Am Ende des Blockkurses erwartet er aber konkrete Resultate: Die Studierenden schreiben ein Abstract und präsentieren ihre Ergebnisse mit Hilfe eines Posters an einem Minisymposium, wo Kümmerli und sein Doktorand kritische Fragen stellen. Dieses Setting hat Grossmann wiederum der Forschung abgeschaut, wo es üblich ist, dass man sein Forschungsthema an Konferenzen mit Abstracts und Postern präsentiert. «Der Spirit ist wie in einer Forschungsgruppe mit verschiedenen Doktoranden, die an einer übergeordneten Frage arbeiten», erzählt er.

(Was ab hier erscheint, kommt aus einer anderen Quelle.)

-- ==== Sys2Proof/Machine/State.lean ====
section
/-! DEFINITION. The state of the block: everything the manual gives a Basath unit, its Elsum cells and
their gate matrices, as plain data. Values that a register shows are in the register files and nowhere else. -/

namespace Sys2Proof.Machine

/-- Why the machine stops with a fault: it never does. What the manual calls a fault is an effect on the state (R335). -/
inductive Fault where
  deriving DecidableEq, Repr

/-- Why a command is refused. -/
inductive Refusal where
  /-- The command has no meaning in this model yet. Safe: nothing is claimed of it. -/
  | notModelled (mnemonic : String)
  deriving DecidableEq, Repr

/-- Byte memory: addresses strictly rising, and no entry equal to what an unlisted address reads as, which is 0 (log entry 4, DESIGN CHOICE). -/
abbrev Memory := List Host.Cell

/-- The time counter and what it drives (R55 to R92): the counter, its value at the last edge of REFCLK (R56), and the number of 2 ns ticks in
which anything has happened, by which R20 tells one clock from the next. -/
structure TimeSt where
  ctr : Time := 0
  base : Time := 0
  tick : Nat := 0
  refclk : Bool := true
  armed : Option W64 := none
  armedAt : Nat := 0
  committed : Option (W64 × Nat) := none
  epochAt : Nat := 0
  ppsOut : Bool := false
  ppsRise : Nat := 0
  ppsSecond : Nat := 0
  ppsInLast : Option Nat := none
  tevtLast : FMap Nat := []
  tevtArm : FMap Nat := []
  tevtHigh : FMap Nat := []
  peerBad : Nat := 0
  lastGlimmer : Nat := 0
  launched : Option Nat := none
  launchNs : Nat := 0
  deriving DecidableEq, Repr

/-- A fault collector: the chip, a region, a tree of a region, or a cell (R335). -/
inductive Coll where
  | chip
  | region (r : Nat)
  | tree (r t : Nat)
  | cell (c : Nat)
  deriving DecidableEq, Repr

/-- One occurrence of a source, or one active condition: the source number, what it is scoped to, a
ceiling on its severity (R349), its timestamp where that is not the collection tick (R360), and DETAIL (R359). -/
structure Occ where
  src : Nat
  cell : Option Nat := none
  arm : Option (Nat × Nat) := none
  conv : Option Nat := none
  cap : Nat := 7
  ts : Option Time := none
  detail : Nat := 0
  deriving DecidableEq, Repr

/-- What a collector holds beside its registers: the occurrences held for the next tick, the conditions
that hold, those that were active at the tick before (R336), whether one at or above CFLT_REC.THR was (R356), the PN of each source's last record and its REPEAT count (R359). -/
structure CollSt where
  events : List Occ := []
  conds : List Occ := []
  prev : List (Nat × Nat) := []
  loud : Bool := false
  posted : FMap Nat := []
  repeats : FMap Nat := []
  deriving DecidableEq, Repr
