/-- A step added to the nanosecond count, the fraction unchanged (R62). A pulse in progress keeps its width (R90), the spacing of input edges stays what
it is (R91, R92), and an armed output pulse whose time the step passes over is in the past (R92). One of more than
1,000 ns backwards takes the Mirror link down (R470). -/
def State.stepBy (s : State) (v : W64) : State :=
  let n := (((s.ns : Int) + v.toInt) % (2 ^ 64 : Nat)).toNat
  let past (p : Nat × Nat) : Bool := decide (s.ns < p.2) && decide (p.2 < n)
  let s := if s.time.tevtArm.any past then s.wr Reg.TIME_STAT_TEVT_LATE 1 else s
  let s := if v.toInt < -1000 && s.on Reg.MIRR_STAT_LINK_UP then
      { (s.wr Reg.MIRR_STAT_LINK_UP 0) with mirror := { s.mirror with key := 0, keyed := false, broke := true } } else s
  { s with time := { s.time with
      ctr := BitVec.ofNat 96 (n * 2 ^ 32 + s.time.ctr.toNat % 2 ^ 32)
      base := s.time.base + BitVec.ofInt 96 (v.toInt * (2 ^ 32 : Nat))
      ppsRise := ((s.time.ppsRise : Int) + v.toInt).toNat
      ppsInLast := s.time.ppsInLast.map fun m => ((m : Int) + v.toInt).toNat
      tevtLast := s.time.tevtLast.map fun (p : Nat × Nat) => (p.1, ((p.2 : Int) + 4 * v.toInt).toNat)
      tevtArm := s.time.tevtArm.filter fun p => !past p } }
/-- STEP_ARMED reads 1 while a step is armed or committed (R62). -/
def State.showArmed (s : State) : State :=
  s.wr Reg.TIME_STAT_STEP_ARMED (b2n (s.time.armed.isSome || s.time.committed.isSome))
/-- A committed step applies once the counter has reached the epoch of its Beacon, whatever the mode (R63). -/
def State.stepDue (s : State) : State :=
  match s.time.committed with
  | some (v, n) =>
    if n ≤ s.ns then
      ({ s with time := { s.time with committed := none } }.stepBy v).showArmed
    else s
  | none => s
/-- An armed step applies at a REFCLK edge in M0 to M4 (R63). -/
def State.armedDue (s : State) : State :=
  match s.time.armed with
  | some v =>
    if s.modeNo ≤ 4 then ({ s with time := { s.time with armed := none } }.stepBy v).showArmed else s
  | none => s

/-- The counter value at which the next step applies outside M5 to M11: an armed one at the next edge of REFCLK, a committed one at its epoch (R63). -/
def State.stepAt (s : State) : Option Nat :=
  let edge := s.time.base.toNat + s.incr
  let due := s.time.committed.map fun q => max (q.2 * 2 ^ 32) s.time.ctr.toNat
  match s.time.armed, due with
  | some _, some d => some (min edge d)
  | some _, none => some edge
  | none, d => d
/-- The counter has reached `e`, where a step applies: an armed one if an edge of REFCLK is there, and a committed one that is due (R63, R65). -/
def State.stepNow (s : State) (e : Nat) : State :=
  let edge := s.time.base.toNat + s.incr
  let s := s.counterAt e
  (if edge ≤ e then s.armedDue else s).stepDue
/-- The state with the counter run on to the value `n`. In M0 to M4 the steps on the way apply (R63, R65), and with `rel` the counter then goes on for as
long as it would have; in M5 to M11 a step applies in EPOCH. `k`: how many steps may still lie on the way. -/
def State.advance (rel : Bool) : Nat → State → Nat → State
  | 0, s, n => s.counterAt n
  | k + 1, s, n =>
    match (if s.epochs then none else s.stepAt) with
    | some e =>
      if e ≤ n then
        let t := s.stepNow e
        State.advance rel k t (if rel then ((n : Int) + t.time.ctr.toNat - (max e s.time.ctr.toNat)).toNat else n)
      else s.counterAt n
    | none => s.counterAt n
/-- The state with the counter run on to nanosecond `n`, if it lies ahead and the counter runs. -/
def State.runTo (s : State) (n : Nat) : State :=
  if s.running && decide (s.ns < n) then State.advance false 2 s (n * 2 ^ 32) else s
/-- The state with the counter run on to a value in quarter nanoseconds. -/
def State.runToQ (s : State) (n : Nat) : State :=
  if s.running && decide (quarters s.time.ctr < n) then State.advance false 2 s (n * 2 ^ 30) else s
/-- The state with the counter run on by `q` quarter nanoseconds, if the counter runs. -/
def State.runBy (s : State) (q : Nat) : State :=
  if s.running then State.advance true 2 s ((s.time.ctr.toNat / 2 ^ 30 + q) * 2 ^ 30) else s

/-- The first grid point at or after `n` (R66). -/
def gridFrom (n period phase : Nat) : Nat :=
  if period = 0 then n else n + (period - (n + period * 65536 - phase) % period) % period

/-- The next epoch (R67): the first grid point at least half a period after the last one. -/
def State.nextEpoch (s : State) : Nat :=
  gridFrom (s.time.epochAt + ceilDiv s.period 2) s.period (s.rd Reg.EPOCH_PHASE_PHASE)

Grossmann hat den Blockkurs bisher drei Mal durchgeführt. «Jeder Jahrgang hat wieder neue Forschungsfragen bearbeitet», erzählt er fasziniert. Dabei gab es auch wegweisende Entdeckungen: Eine Studierendengruppe hat herausgefunden, dass einige Staphylokokken in Kontakt mit dem Extrakt die Produktion eines Proteins stoppen, das Aminosäuren in die Zelle importiert.

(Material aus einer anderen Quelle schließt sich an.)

-- ==== Sys2Proof/Machine/FaultOps.lean ====
section
/-! DEFINITION. Severities, capture, order and blocks of the fault collectors (R335 to R355, R359). -/

namespace Sys2Proof.Machine

/-- Reset severities of the cell, tree, region and chip sources, by number (R339 to R342). -/
def cellSevRst : List Nat := [4, 4, 4, 4, 4, 4, 5, 3, 3, 3, 3, 3, 2, 2, 2, 2, 2, 1, 1, 2, 3, 2, 2, 1, 3, 4, 2, 3, 4, 1]
def treeSevRst : List Nat := [5, 6, 4, 5, 5, 5, 5, 3, 2, 2, 2, 2, 1, 1]
def rgnSevRst : List Nat := [3, 2, 5, 3, 3, 1, 3, 5, 2, 1, 3, 3, 3, 2, 1, 2, 2, 5, 2, 1, 6, 2, 6, 3, 6, 5, 7]
def chipSevRst : List Nat := [7, 7, 6, 3, 2, 2, 3, 3, 6, 6, 6, 6, 3, 3, 6, 3, 2, 7, 2]

/-- The severity field of source `n` in registers whose SEV0 lies at byte `base` (R337). -/
def sevAt (base n rst : Nat) : Fld := ⟨8 * (base + 4 * (n / 8)) + 4 * (n % 8), 3, .rw, rst⟩

/-- The severity field of a source of a Basath collector (R337); none for a reserved source. -/
def Coll.sevFld (c : Coll) (n : Nat) : Option Fld :=
  match c with
  | .chip => chipSevRst[n]?.map fun v => sevAt 0x5000 n v
  | .region r => rgnSevRst[n]?.map fun v => rf r (sevAt 0x5000 n v)
  | .tree r t => treeSevRst[n]?.map fun v => tf r t (sevAt 0x18 n v)
  | .cell _ => none

/-- The programmed severity of a source; a reserved source reads 0 (R335). -/
def State.sevOf (s : State) (c : Coll) (n : Nat) : Nat :=
  match c.sevFld n with
  | some f => s.rd f
  | none => 0

/-- The effective severity of an occurrence: the programmed one under its ceiling (R349). -/
def State.effSev (s : State) (c : Coll) (o : Occ) : Nat := min (s.sevOf c o.src) o.cap

/-- The sticky field that holds a source (R343). -/
def Coll.stickyFld (c : Coll) (n : Nat) : Fld :=
  match c with
  | .chip => ⟨8 * (0x5020 + 4 * (n / 32)), 32, .w1cBits, 0⟩
  | .region r => rf r ⟨8 * (0x5020 + 4 * (n / 32)), 32, .w1cBits, 0⟩
  | .tree r t => tf r t ⟨8 * 0x28, 14, .w1cBits, 0⟩
  | .cell _ => ⟨8 * (0x628 + 4 * (n / 32)), 32, .w1cBits, 0⟩

/-- The ACT field that shows a source (R343). -/
def Coll.actFld (c : Coll) (n : Nat) : Fld :=
  match c with
  | .chip => ⟨8 * (0x5030 + 4 * (n / 32)), 32, .ro, 0⟩
  | .region r => rf r ⟨8 * (0x5040 + 4 * (n / 32)), 32, .ro, 0⟩
  | .tree r t => tf r t ⟨8 * 0x2C, 14, .ro, 0⟩
  | .cell _ => ⟨8 * (0x630 + 4 * (n / 32)), 32, .ro, 0⟩

/-- Whether a Basath collector uses first-latch capture: M2, M5, M11 and the recovery window (R344). -/
def State.firstLatch (s : State) : Bool :=
  s.modeNo == 2 || s.modeNo == 5 || s.modeNo == 11 ||
    (match s.mode.recUntil with | some n => decide (s.ns < n) | none => false)

/-- The bit of a source set in a field of 32. -/
def setSrcBit (s : State) (f : Fld) (n : Nat) : State := (s.wr f (setBit (s.rd f) (n % 32))).markHw f (2 ^ (n % 32))

/-- Normal capture: the sticky bit (R343). -/
def State.captureSticky (s : State) (c : Coll) (n : Nat) : State := setSrcBit s (c.stickyFld n) n

/-- The level code of a collector (R345). -/
def Coll.level : Coll → Nat
  | .cell _ => 0
  | .tree _ _ => 1
  | .region _ => 2
  | .chip => 3

/-- The timestamp of an occurrence: its own, or the collection tick (R360). -/
def State.occTime (s : State) (o : Occ) : Time := o.ts.getD s.time.ctr

/-- First-latch capture on the chip (R343, R345). -/
def State.latchChip (s : State) (o : Occ) (sev : Nat) : State :=
  if s.on Reg.CFLT_FIRST_VALID then s.wr Reg.CFLT_STAT_OVF 1
  else ((((s.wr Reg.CFLT_FIRST_SOURCE o.src).wr Reg.CFLT_FIRST_LEVEL 3).wr Reg.CFLT_FIRST_SEVERITY sev).wr
    Reg.CFLT_FIRST_VALID 1).wr Reg.CFLT_FIRST_TS_NS (timeNs (s.occTime o))

/-- First-latch capture of a region or of one of its trees (R343, R345): a tree collector has no latch of its own. GLINT_MISS is cell-scoped at severities 3 and 4
only (R340). -/
def State.latchRegion (s : State) (r : Nat) (tree : Option Nat) (o : Occ) (sev level : Nat) : State :=
  if s.on (rf r Rgn.FLT_FIRST_VALID) then s.wr (rf r Rgn.FLT_STAT_OVF) 1
  else
    let byCell := !(level == 1 && o.src == Src.GLINT_MISS && sev != 3 && sev != 4)
    let tr : Nat × Nat × Nat × Nat := match (if byCell then o.cell else none), tree with
      | some c, _ => (idxTree c, idxSlot c, 1, 1)
      | none, some t => (t, 0, 1, 0)
      | none, none => (0, 0, 0, 0)
    (((((((((s.wr (rf r Rgn.FLT_FIRST_SOURCE) o.src).wr (rf r Rgn.FLT_FIRST_LEVEL) level).wr
      (rf r Rgn.FLT_FIRST_SEVERITY) sev).wr (rf r Rgn.FLT_FIRST_TREE) tr.1).wr
      (rf r Rgn.FLT_FIRST_SLOT) tr.2.1).wr (rf r Rgn.FLT_FIRST_IDX_VALID) tr.2.2.1).wr
      (rf r Rgn.FLT_FIRST_SLOT_VALID) tr.2.2.2).wr (rf r Rgn.FLT_FIRST_VALID) 1).wr
      (rf r Rgn.FLT_FIRST_TS_NS) (timeNs (s.occTime o)))

/-- The capture of one raise at a Basath collector (R343). -/
def State.capture (s : State) (c : Coll) (o : Occ) (sev : Nat) : State :=
  if s.firstLatch then
    match c with
    | .chip => s.latchChip o sev
    | .region r => s.latchRegion r none o sev 2
    | .tree r t => s.latchRegion r (some t) o sev 1
    | .cell _ => s
  else s.captureSticky c o.src

/-- Bits 0 to 31 of group `g`: the active sources of a collector. -/
def actWord (active : List (Nat × Nat)) (g : Nat) : Nat :=
  active.foldl (fun w p => if p.1 / 32 = g then setBit w (p.1 % 32) else w) 0

/-- The ACT registers show the active sources (R343). -/
def State.showActive (s : State) (c : Coll) (active : List (Nat × Nat)) : State :=
  match c with
  | .tree _ _ => s.wr (c.actFld 0) (actWord active 0)
  | .cell _ => s
  | _ => s.wr (c.actFld 0) (actWord active 0)

/-- The order of raises in one tick (R346): higher severity, lower source, lower index. -/
def before (a b : Nat × Occ) : Bool :=
  if a.1 != b.1 then decide (b.1 < a.1)
  else if a.2.src != b.2.src then decide (a.2.src < b.2.src)
  else decide (a.2.idx.2 < b.2.idx.2)

/-- Insertion by that order, after equals. -/
def insOcc (x : Nat × Occ) : List (Nat × Occ) → List (Nat × Occ)
  | [] => [x]
  | y :: t => if before x y then x :: y :: t else y :: insOcc x t

/-- The raises of one tick in order. -/
def sortOccs (l : List (Nat × Occ)) : List (Nat × Occ) := l.foldl (fun acc x => insOcc x acc) []

/-! ### Blocks (R338, R347, R354) -/

/-- The converter that holds an arm, as CONV_ARMS declares it (R34, R492). -/
def convFld (c : Nat) : Fld := Reg.CONV_ARMS0_ARMS.at (4 * c)
def State.convOf (s : State) (r a : Nat) : Option Nat :=
  (List.range 8).find? fun c => (s.rd (convFld c)).testBit (4 * r + a)
/-- The arms of a converter. -/
def State.convArms (s : State) (c : Nat) : List (Nat × Nat) :=
  ((List.range 32).filter fun k => (s.rd (convFld c)).testBit k).map fun k => (k / 4, k % 4)
/-- The arms of a region: those that hold an enabled tree or belong to a converter. -/
def State.rgnArms (s : State) (r : Nat) : List (Nat × Nat) :=
  ((List.range 4).filter fun a => !(s.armTrees r a).isEmpty || (s.convOf r a).isSome).map fun a => (r, a)
/-- Every arm of the unit. -/
def State.unitArms (s : State) : List (Nat × Nat) := (List.range s.dies).flatMap s.rgnArms
/-- The converters declared. -/
def State.convs (s : State) : List Nat := (List.range 8).filter fun c => s.rd (convFld c) != 0
/-- Whether an arm is blocked (R354). -/
def State.armBlocked (s : State) (r a : Nat) : Bool := s.on (af r a Arm.ARM_BLK_BLOCKED)

/-- The collection tick of now: 8 ns (R336). -/
def State.collTick (s : State) : Nat := s.ns / 8
/-- One block decision for an arm (R347, R354): its ARM_BLK takes the cause, or MANY when it is already
blocked; a block Beacon falls due on each of its trees. An arm that a Clause has enabled in this very collection tick stays blocked with the cause it held. -/
def State.blockArm (s : State) (level src r a : Nat) : State :=
  let s := match (fget {} s.arms (armKey r a)).enabledAt with
    | some (k, lv, n) =>
      if !s.armBlocked r a && k == s.collTick then
        ((s.wr (af r a Arm.ARM_BLK_BLOCKED) 1).wr (af r a Arm.ARM_BLK_LEVEL) lv).wr (af r a Arm.ARM_BLK_SOURCE) n
      else s
    | none => s
  let s := if s.armBlocked r a then s.wr (af r a Arm.ARM_BLK_MANY) 1
    else ((s.wr (af r a Arm.ARM_BLK_BLOCKED) 1).wr (af r a Arm.ARM_BLK_LEVEL) level).wr (af r a Arm.ARM_BLK_SOURCE) src
  let s := { s with arms := fmod {} (armKey r a) (fun x => { x with blockAt := some s.ns }) s.arms }
  (s.armTrees r a).foldl (fun s t => s.modTree r t fun x => { x with blockDue := true }) s

/-- Block decisions for several arms. -/
def State.blockArms (s : State) (level src : Nat) (l : List (Nat × Nat)) : State :=
  l.foldl (fun s p => s.blockArm level src p.1 p.2) s

/-- The arms a severity-5 reaction blocks, by the scope of the occurrence (R338). -/
def State.scopeArms (s : State) (c : Coll) (o : Occ) : List (Nat × Nat) :=
  match o.conv, o.arm, o.cell, c with
  | some v, _, _, _ => s.convArms v
  | none, some (r, a), _, _ => [(r, a)]
  | none, none, some i, _ =>
    match s.armOf (idxRegion i) (idxTree i) with
    | some a => [(idxRegion i, a)]
    | none => []
  | none, none, none, .tree r t => match s.armOf r t with | some a => [(r, a)] | none => []
  | none, none, none, .region r => if o.src == Src.BLOCKNET_FAULT then s.unitArms else s.rgnArms r
  | none, none, none, .chip =>
    if 8 ≤ o.src ∧ o.src ≤ 11 then
      ((List.range 8).filter fun v =>
        (s.rd (⟨8 * 0x5058 + 32 + 8 * (o.src - 8), 8, .rwc, 0⟩ : Fld)).testBit v).flatMap s.convArms
    else s.unitArms
  | none, none, none, .cell _ => []

/-- The converters a severity-6 reaction blocks (R338): those of TRIP_IN's list, those with a share on the region, every one of the unit, or those that hold an arm of
the scope. -/
def State.scopeConvs (s : State) (c : Coll) (o : Occ) : List Nat :=
  let byArms := (s.scopeArms c o).filterMap fun p => s.convOf p.1 p.2
  let wide : Option (Nat → Bool) := match o.cell, o.arm, c with
    | none, none, .region r => some fun v => o.src == Src.BLOCKNET_FAULT || (List.range 4).any fun a => (s.rd (convFld v)).testBit (4 * r + a)
    | none, none, .chip => some fun v => decide (o.src < 8) || decide (11 < o.src) || byArms.contains v
    | _, _, _ => none
  s.convs.filter fun v => match wide with | some f => f v | none => byArms.contains v
/-- The arms a severity-6 reaction blocks: every arm of each of those converters; PHRASE_BLOCK blocks exactly the unit named (R338). -/
def State.scopeConvArms (s : State) (c : Coll) (o : Occ) : List (Nat × Nat) :=
  let named := match c with | .region _ => o.src == Src.PHRASE_BLOCK | _ => false
  if named then s.scopeArms c o else (s.scopeConvs c o).flatMap s.convArms

/-- Whether an occurrence carries a cell index (R338). -/
def Occ.cellScoped (o : Occ) : Bool := o.cell.isSome

/-- A severity-4 reaction on a cell: the region sends it ISOLATE until a Clause removes it from the plan
or M5 is entered (R347, R354). -/
def State.isolateCell (s : State) (i : Nat) : State :=
  s.modSlot (idxRegion i) (idxTree i) (idxSlot i) fun x => { x with isolated := true }

/-- TRIP_OUT outputs with SEVn at or below the severity are asserted, in every mode except M0 (R352). -/
def tripSevFld (n : Nat) : Fld := ⟨8 * 0x5060 + 4 * n, 3, .rw, 7⟩
def State.tripOut (s : State) (sev : Nat) : State :=
  if s.modeNo == 0 then s
  else (List.range 4).foldl (fun s n =>
    if s.rd (tripSevFld n) ≤ sev then s.wr Reg.CFLT_TRIPOUT_ASSERTED (setBit (s.rd Reg.CFLT_TRIPOUT_ASSERTED) n)
    else s) s

/-- The PN of the period that holds an instant (R359), counted back or on from the epoch in force; without epochs PN itself. -/
def State.pnOf (s : State) (n : Nat) : Nat :=
  if s.period = 0 || s.modeNo ≤ 4 then s.pn
  else if s.time.epochAt ≤ n then s.pn + (n - s.time.epochAt) / s.period
  else s.pn - ceilDiv (s.time.epochAt - n) s.period
/-- The fields of the fault record of one raise (R359). -/
def State.faultFields (s : State) (c : Coll) (o : Occ) (sev react : Nat) (suppressed : Bool) (rep : Nat) : List (Nat × Nat × Nat) :=
  let rt : Nat × Nat := match o.cell, c with
    | some i, _ => (idxRegion i, idxTree i)
    | none, .tree r t => (r, t)
    | none, .region r => (r, 0)
    | none, _ => (0, 0)
  let arm : Nat × Nat := match s.scopeArms c o, o.arm, o.cell, c with
    | [p], some _, _, _ => (p.2, 1)
    | [p], _, some _, _ => (p.2, 1)
    | [p], _, _, .tree _ _ => (p.2, 1)
    | _, _, _, _ => (0, 0)
  let tm := s.occTime o
  [(2, 1, c.level + 4 * sev + 64 * b2n s.firstLatch + 128 * b2n s.evLost), (3, 1, o.src),
     (4, 2, (match o.cell with | some i => i % 32768 + 32768 | none => 0)), (6, 1, rt.1 % 8 + 8 * rt.2),
     (7, 1, react + 8 * b2n suppressed + 16 * arm.1 + 64 * arm.2), (8, 8, timeNs tm),
     (16, 1, timeQ tm + 4 * s.modeNo), (17, 1, min rep 255), (18, 2, s.rd Reg.CFLT_REC_STAT_REC_COUNT),
     (20, 4, s.pnOf (timeNs tm)), (24, 8, o.detail)]

end Sys2Proof.Machine
end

«Wir gehen davon aus, dass die Pseudomonas die Aminosäure Selenocystein in den Extrakt abgegeben haben und diese für Staphylokokken toxisch wirkt», erklärt Grossmann. Schalten Staphylokokken den Aminosäure-Importer ab, kann die toxische Substanz nicht in ihre Zelle gelangen.

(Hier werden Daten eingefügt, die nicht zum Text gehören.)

/-! ### The commands -/

def execDpNop (r e : Nat) (s : State) : Host.Outcome State Fault Refusal := .next (s.modEng r e fun g => g.nop)
def execDpMov (r e : Nat) (d a : BitVec 4) (s : State) : Host.Outcome State Fault Refusal := .next (s.modEng r e fun g => g.mov d a)
def execDpLdi (r e : Nat) (d : BitVec 4) (imm : BitVec 18) (s : State) : Host.Outcome State Fault Refusal := .next (s.modEng r e fun g => g.ldi d imm)
def execDpLdih (r e : Nat) (d : BitVec 4) (imm : BitVec 14) (s : State) : Host.Outcome State Fault Refusal := .next (s.modEng r e fun g => g.ldih d imm)
def execDpLd (r e : Nat) (d : BitVec 4) (x : Addr) (disp : BitVec 8) (s : State) : Host.Outcome State Fault Refusal :=
  .next (s.modEng r e fun g => g.ld (s.view r e) d x disp)
def execDpSt (r e : Nat) (a : BitVec 4) (x : Addr) (disp : BitVec 8) (s : State) : Host.Outcome State Fault Refusal :=
  .next (s.modEng r e fun g => g.st (s.view r e) a x disp)
def execDpAdd (r e : Nat) (d a b : BitVec 4) (s : State) : Host.Outcome State Fault Refusal := .next (s.modEng r e fun g => g.add d a b)
def execDpSub (r e : Nat) (d a b : BitVec 4) (s : State) : Host.Outcome State Fault Refusal := .next (s.modEng r e fun g => g.sub d a b)
def execDpAdds (r e : Nat) (d a b : BitVec 4) (s : State) : Host.Outcome State Fault Refusal := .next (s.modEng r e fun g => g.adds d a b)
def execDpSubs (r e : Nat) (d a b : BitVec 4) (s : State) : Host.Outcome State Fault Refusal := .next (s.modEng r e fun g => g.subs d a b)
def execDpMul (r e : Nat) (d a b : BitVec 4) (s : State) : Host.Outcome State Fault Refusal := .next (s.modEng r e fun g => g.mul d a b)
def execDpMin (r e : Nat) (d a b : BitVec 4) (s : State) : Host.Outcome State Fault Refusal := .next (s.modEng r e fun g => g.min d a b)
def execDpMax (r e : Nat) (d a b : BitVec 4) (s : State) : Host.Outcome State Fault Refusal := .next (s.modEng r e fun g => g.max d a b)
def execDpAnd (r e : Nat) (d a b : BitVec 4) (s : State) : Host.Outcome State Fault Refusal := .next (s.modEng r e fun g => g.and d a b)
def execDpOr (r e : Nat) (d a b : BitVec 4) (s : State) : Host.Outcome State Fault Refusal := .next (s.modEng r e fun g => g.or d a b)
def execDpXor (r e : Nat) (d a b : BitVec 4) (s : State) : Host.Outcome State Fault Refusal := .next (s.modEng r e fun g => g.xor d a b)
def execDpNorm (r e : Nat) (d a b : BitVec 4) (s : State) : Host.Outcome State Fault Refusal := .next (s.modEng r e fun g => g.norm d a b)
def execDpAbs (r e : Nat) (d a : BitVec 4) (s : State) : Host.Outcome State Fault Refusal := .next (s.modEng r e fun g => g.abs d a)
def execDpNeg (r e : Nat) (d a : BitVec 4) (s : State) : Host.Outcome State Fault Refusal := .next (s.modEng r e fun g => g.neg d a)
def execDpExp (r e : Nat) (d a : BitVec 4) (s : State) : Host.Outcome State Fault Refusal := .next (s.modEng r e fun g => g.exp d a)
def execDpAsh (r e : Nat) (d a : BitVec 4) (sh : BitVec 6) (s : State) : Host.Outcome State Fault Refusal := .next (s.modEng r e fun g => g.ash d a sh)
def execDpCsel (r e : Nat) (d a b : BitVec 4) (cond : BitVec 3) (s : State) : Host.Outcome State Fault Refusal := .next (s.modEng r e fun g => g.csel d a b cond)
def execDpCmp (r e : Nat) (a b : BitVec 4) (s : State) : Host.Outcome State Fault Refusal := .next (s.modEng r e fun g => g.cmp a b)
def execDpClra (r e : Nat) (acc : Bool) (s : State) : Host.Outcome State Fault Refusal := .next (s.modEng r e fun g => g.clra acc)
def execDpMacr (r e : Nat) (acc : Bool) (a b sh : BitVec 4) (minus : Bool) (s : State) : Host.Outcome State Fault Refusal := .next (s.modEng r e fun g => g.macr acc a b sh minus)
def execDpMacm (r e : Nat) (acc : Bool) (x c : Addr) (sh : BitVec 4) (minus : Bool) (s : State) : Host.Outcome State Fault Refusal := .next (s.modEng r e fun g => g.macm (s.view r e) acc x c sh minus)
def execDpAccw (r e : Nat) (acc : Bool) (a sh : BitVec 4) (s : State) : Host.Outcome State Fault Refusal := .next (s.modEng r e fun g => g.accw acc a sh)
def execDpExt (r e : Nat) (d : BitVec 4) (acc : Bool) (sh : BitVec 7) (s : State) : Host.Outcome State Fault Refusal := .next (s.modEng r e fun g => g.ext d acc sh)
def execDpExpa (r e : Nat) (d : BitVec 4) (acc : Bool) (s : State) : Host.Outcome State Fault Refusal := .next (s.modEng r e fun g => g.expa d acc)
def execDpNorma (r e : Nat) (acc : Bool) (a : BitVec 4) (s : State) : Host.Outcome State Fault Refusal := .next (s.modEng r e fun g => g.norma acc a)
def execDpBr (r e : Nat) (cond : BitVec 3) (target : BitVec 6) (s : State) : Host.Outcome State Fault Refusal := .next (s.modEng r e fun g => g.br cond target)
def execDpLoop (r e : Nat) (count target : BitVec 6) (s : State) : Host.Outcome State Fault Refusal := .next (s.modEng r e fun g => g.loop count target)
def execDpOut (r e : Nat) (n : BitVec 3) (a : BitVec 4) (s : State) : Host.Outcome State Fault Refusal := .next (s.modEng r e fun g => g.out n a)
def execDpEnd (r e : Nat) (s : State) : Host.Outcome State Fault Refusal := .next (s.modEng r e fun g => g.end_)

Um die These zu überprüfen, führen die Kursleitenden nun Folgeexperimente durch. «Mit den neuen Daten können wir den Kurs noch spannender machen», sagt er. Die Chance, dass diese Erkenntnisse dereinst zu einer konkreten Behandlung von Staphylokokken-Infektionen beitragen könnten, schätzt er als gering ein. «Es lassen sich jedoch wunderbar Parallelen zwischen der Evolution der Staphylokokken und den Corona-Mutationen ziehen», erklärt er. Am letzten Tag des Kurses hat er daher einen Hackathon aufgegleist, bei dem die Studierenden möglichst viel über die damals neue Omikron-Variante herausfinden mussten. Wenn Grossmann erzählt, wird klar, was ihn selbst motiviert: Zu erleben, wie die Studierenden eigenständig in eine Materie eintauchen und schliesslich fachkundig und kompetent auftreten.